● Exercise goal: Find and copy each line in the material below where the string "STANDBY" occurs.
Segment Start: Information supplied
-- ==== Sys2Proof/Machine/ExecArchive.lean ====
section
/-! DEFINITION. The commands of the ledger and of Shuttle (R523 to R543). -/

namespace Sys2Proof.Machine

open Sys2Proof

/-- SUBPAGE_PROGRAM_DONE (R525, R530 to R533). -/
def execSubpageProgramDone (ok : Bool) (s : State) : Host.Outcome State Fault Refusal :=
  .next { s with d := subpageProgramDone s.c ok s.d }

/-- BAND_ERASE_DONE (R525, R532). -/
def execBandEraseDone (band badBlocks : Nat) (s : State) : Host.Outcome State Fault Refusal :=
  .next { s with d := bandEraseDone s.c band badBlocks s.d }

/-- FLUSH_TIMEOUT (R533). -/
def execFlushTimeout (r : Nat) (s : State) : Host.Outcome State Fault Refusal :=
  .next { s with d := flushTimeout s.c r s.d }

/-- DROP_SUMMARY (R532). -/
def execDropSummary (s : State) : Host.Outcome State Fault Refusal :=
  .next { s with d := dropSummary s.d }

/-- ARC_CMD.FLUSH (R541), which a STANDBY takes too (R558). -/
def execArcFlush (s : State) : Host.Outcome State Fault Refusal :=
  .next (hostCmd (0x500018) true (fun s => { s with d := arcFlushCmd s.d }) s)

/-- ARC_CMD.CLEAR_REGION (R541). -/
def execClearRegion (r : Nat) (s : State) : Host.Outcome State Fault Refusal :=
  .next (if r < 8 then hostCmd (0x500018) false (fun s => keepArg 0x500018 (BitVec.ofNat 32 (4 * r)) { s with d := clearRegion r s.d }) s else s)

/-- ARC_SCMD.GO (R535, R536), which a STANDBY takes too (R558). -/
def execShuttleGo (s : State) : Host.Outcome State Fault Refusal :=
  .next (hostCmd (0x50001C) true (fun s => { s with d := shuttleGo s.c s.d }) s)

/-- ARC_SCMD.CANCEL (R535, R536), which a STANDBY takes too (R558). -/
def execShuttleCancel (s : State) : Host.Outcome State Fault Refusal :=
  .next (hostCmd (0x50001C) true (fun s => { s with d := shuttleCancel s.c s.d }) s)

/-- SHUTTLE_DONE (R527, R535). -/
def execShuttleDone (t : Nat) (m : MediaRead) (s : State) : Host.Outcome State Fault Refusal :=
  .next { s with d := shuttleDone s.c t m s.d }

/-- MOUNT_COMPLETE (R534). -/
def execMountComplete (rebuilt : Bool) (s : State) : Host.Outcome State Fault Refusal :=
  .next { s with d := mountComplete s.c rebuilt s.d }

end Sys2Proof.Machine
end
Segment End: Information supplied
Segment Start: Information supplied
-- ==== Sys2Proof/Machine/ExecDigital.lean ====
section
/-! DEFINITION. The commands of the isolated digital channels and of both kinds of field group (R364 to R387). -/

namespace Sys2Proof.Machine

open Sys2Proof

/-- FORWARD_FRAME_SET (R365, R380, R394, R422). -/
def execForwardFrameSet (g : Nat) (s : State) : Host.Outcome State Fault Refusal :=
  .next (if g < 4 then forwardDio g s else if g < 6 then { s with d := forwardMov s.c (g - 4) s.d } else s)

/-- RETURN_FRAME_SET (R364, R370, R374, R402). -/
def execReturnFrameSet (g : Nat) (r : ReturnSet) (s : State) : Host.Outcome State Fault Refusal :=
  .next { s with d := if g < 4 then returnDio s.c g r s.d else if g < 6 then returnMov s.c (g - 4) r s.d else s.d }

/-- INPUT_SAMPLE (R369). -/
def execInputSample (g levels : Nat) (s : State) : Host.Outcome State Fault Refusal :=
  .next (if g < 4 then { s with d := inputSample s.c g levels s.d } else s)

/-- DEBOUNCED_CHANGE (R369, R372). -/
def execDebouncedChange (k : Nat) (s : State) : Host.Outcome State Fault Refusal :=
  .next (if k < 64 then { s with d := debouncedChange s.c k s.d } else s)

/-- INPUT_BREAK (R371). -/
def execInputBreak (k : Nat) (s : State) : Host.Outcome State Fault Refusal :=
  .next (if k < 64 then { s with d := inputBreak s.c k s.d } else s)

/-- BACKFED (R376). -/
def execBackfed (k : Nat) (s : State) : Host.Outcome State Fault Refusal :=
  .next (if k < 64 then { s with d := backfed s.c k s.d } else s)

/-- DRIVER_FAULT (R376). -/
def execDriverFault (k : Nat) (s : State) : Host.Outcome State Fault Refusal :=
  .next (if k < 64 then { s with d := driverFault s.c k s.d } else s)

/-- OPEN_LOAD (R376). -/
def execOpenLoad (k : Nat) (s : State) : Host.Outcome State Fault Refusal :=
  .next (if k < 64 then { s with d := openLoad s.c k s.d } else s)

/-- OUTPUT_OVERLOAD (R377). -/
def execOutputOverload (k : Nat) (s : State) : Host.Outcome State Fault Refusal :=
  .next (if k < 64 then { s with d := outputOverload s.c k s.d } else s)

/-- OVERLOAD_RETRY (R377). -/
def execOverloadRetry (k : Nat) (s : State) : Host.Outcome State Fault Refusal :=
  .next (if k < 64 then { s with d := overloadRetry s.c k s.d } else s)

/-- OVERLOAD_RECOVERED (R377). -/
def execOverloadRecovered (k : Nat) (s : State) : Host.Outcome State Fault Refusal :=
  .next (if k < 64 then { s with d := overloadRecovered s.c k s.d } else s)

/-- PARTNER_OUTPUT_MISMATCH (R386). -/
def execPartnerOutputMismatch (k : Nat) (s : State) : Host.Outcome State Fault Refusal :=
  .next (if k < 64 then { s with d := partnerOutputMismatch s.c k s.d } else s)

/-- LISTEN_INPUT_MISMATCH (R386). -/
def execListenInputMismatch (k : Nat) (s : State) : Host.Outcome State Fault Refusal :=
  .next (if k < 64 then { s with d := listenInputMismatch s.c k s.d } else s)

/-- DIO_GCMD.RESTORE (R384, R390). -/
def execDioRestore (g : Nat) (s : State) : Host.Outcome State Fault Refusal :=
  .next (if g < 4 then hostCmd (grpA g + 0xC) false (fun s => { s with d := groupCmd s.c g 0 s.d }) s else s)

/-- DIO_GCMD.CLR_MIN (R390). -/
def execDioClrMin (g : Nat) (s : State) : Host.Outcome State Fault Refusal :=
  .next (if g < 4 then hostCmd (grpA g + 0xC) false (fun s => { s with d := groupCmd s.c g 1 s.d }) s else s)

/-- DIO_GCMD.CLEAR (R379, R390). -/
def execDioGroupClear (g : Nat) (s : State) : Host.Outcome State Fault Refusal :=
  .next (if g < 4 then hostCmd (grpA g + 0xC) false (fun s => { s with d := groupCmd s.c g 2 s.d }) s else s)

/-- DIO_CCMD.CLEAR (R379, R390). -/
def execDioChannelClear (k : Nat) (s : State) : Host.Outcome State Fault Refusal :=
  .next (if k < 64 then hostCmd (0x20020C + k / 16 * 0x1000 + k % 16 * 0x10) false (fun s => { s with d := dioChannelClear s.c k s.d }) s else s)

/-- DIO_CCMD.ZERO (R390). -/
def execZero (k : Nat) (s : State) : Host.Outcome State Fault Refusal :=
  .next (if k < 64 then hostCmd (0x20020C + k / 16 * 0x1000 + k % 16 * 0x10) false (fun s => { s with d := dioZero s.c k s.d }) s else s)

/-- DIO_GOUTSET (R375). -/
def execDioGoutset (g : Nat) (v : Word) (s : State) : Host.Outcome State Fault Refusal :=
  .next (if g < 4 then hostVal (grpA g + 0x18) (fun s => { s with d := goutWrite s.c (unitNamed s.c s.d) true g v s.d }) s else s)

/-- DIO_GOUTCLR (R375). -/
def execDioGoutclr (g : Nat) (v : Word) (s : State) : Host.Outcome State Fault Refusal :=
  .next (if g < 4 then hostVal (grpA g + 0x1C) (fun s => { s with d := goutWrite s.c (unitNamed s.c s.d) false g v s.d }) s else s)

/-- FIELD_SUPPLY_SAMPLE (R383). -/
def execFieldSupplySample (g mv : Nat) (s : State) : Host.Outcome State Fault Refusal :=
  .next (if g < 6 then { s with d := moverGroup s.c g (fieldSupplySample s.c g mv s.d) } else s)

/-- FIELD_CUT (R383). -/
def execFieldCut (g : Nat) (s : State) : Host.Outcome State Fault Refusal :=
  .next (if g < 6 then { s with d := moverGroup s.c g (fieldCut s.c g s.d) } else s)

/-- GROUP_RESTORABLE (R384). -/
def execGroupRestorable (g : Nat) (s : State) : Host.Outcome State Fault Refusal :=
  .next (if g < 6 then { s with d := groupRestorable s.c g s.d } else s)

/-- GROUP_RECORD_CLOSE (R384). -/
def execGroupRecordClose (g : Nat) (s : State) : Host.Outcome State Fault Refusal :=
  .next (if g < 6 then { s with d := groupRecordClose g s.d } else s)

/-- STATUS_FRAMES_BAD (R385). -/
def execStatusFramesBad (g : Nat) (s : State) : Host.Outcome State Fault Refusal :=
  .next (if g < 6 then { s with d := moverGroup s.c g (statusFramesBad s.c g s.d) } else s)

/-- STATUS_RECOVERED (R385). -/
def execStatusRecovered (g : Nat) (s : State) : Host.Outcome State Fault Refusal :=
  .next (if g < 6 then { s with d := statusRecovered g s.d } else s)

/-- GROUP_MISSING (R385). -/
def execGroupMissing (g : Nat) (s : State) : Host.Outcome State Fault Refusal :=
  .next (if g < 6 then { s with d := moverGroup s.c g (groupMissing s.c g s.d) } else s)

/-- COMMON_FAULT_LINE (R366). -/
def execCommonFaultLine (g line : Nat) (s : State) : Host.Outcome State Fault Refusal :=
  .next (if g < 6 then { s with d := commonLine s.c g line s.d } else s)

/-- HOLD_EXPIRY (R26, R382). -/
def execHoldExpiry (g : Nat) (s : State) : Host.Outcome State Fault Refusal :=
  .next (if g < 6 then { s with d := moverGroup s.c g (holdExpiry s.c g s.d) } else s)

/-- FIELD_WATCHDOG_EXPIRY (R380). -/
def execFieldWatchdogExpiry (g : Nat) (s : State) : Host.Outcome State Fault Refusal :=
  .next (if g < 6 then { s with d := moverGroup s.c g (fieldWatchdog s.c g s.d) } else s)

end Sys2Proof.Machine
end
Segment End: Information supplied
● Answer for the task:
/-- ARC_CMD.FLUSH (R541), which a STANDBY takes too (R558). -/
/-- ARC_SCMD.GO (R535, R536), which a STANDBY takes too (R558). -/
/-- ARC_SCMD.CANCEL (R535, R536), which a STANDBY takes too (R558). -/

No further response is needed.